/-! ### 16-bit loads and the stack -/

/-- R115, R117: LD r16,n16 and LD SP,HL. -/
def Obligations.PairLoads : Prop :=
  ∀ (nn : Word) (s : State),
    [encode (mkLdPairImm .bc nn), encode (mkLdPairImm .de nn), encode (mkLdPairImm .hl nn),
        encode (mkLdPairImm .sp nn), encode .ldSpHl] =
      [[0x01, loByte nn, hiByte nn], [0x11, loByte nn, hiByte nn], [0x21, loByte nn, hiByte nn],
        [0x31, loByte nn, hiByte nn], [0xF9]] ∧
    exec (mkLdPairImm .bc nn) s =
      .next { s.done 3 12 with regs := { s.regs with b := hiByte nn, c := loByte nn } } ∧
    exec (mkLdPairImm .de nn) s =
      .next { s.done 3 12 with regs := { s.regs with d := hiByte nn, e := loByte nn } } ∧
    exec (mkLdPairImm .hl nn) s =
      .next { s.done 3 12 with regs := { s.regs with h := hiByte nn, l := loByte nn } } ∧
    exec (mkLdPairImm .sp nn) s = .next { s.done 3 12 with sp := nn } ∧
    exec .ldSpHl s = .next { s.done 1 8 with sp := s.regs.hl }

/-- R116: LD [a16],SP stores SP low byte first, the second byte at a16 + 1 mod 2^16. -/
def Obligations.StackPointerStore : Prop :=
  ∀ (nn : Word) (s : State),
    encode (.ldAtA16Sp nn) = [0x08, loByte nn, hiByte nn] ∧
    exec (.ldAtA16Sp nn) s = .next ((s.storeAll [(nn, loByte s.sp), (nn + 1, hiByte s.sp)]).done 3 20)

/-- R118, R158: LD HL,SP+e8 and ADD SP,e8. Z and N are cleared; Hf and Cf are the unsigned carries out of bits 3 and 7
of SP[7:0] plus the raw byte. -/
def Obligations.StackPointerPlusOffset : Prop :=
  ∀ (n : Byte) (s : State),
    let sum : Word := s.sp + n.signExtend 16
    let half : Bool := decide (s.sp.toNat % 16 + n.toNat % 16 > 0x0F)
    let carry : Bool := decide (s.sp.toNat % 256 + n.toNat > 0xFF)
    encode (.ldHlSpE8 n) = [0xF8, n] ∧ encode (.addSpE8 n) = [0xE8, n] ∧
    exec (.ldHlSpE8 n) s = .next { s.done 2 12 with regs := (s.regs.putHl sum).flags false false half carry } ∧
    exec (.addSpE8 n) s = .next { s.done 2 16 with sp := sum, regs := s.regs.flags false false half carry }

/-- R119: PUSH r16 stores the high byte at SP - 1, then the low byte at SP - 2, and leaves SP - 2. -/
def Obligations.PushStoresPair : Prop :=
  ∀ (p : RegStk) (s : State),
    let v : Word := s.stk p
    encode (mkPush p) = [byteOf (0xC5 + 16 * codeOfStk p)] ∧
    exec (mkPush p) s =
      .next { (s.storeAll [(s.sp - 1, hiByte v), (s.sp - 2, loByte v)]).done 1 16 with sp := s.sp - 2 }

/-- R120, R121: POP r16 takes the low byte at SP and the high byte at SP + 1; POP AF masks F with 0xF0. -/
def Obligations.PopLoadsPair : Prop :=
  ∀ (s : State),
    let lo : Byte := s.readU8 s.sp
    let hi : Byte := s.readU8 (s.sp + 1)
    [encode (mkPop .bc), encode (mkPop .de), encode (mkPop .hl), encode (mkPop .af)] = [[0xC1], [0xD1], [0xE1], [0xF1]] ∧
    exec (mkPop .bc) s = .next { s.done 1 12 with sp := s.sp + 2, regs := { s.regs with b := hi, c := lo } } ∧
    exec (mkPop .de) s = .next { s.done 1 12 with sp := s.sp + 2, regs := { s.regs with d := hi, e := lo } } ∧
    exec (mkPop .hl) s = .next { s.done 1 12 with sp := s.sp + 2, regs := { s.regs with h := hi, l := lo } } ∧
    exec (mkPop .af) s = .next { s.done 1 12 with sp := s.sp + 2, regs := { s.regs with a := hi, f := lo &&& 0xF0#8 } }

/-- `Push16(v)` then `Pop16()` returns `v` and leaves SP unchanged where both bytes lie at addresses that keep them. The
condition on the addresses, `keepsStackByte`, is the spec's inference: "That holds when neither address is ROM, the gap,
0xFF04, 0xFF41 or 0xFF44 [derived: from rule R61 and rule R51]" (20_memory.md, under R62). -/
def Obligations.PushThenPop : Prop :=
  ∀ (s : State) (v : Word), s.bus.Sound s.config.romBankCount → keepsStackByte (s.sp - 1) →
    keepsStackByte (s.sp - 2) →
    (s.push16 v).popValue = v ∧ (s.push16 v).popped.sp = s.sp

● **ACTIVITY**
The required answer is the run of lines above, starting at the line with "[encode (mkPop .bc), encode" and ending at the line with "keep them. The", reproduced exactly with both ends.

● **SOLUTION TO THE PROBLEM**
    [encode (mkPop .bc), encode (mkPop .de), encode (mkPop .hl), encode (mkPop .af)] = [[0xC1], [0xD1], [0xE1], [0xF1]] ∧
    exec (mkPop .bc) s = .next { s.done 1 12 with sp := s.sp + 2, regs := { s.regs with b := hi, c := lo } } ∧
    exec (mkPop .de) s = .next { s.done 1 12 with sp := s.sp + 2, regs := { s.regs with d := hi, e := lo } } ∧
    exec (mkPop .hl) s = .next { s.done 1 12 with sp := s.sp + 2, regs := { s.regs with h := hi, l := lo } } ∧
    exec (mkPop .af) s = .next { s.done 1 12 with sp := s.sp + 2, regs := { s.regs with a := hi, f := lo &&& 0xF0#8 } }

/-- `Push16(v)` then `Pop16()` returns `v` and leaves SP unchanged where both bytes lie at addresses that keep them. The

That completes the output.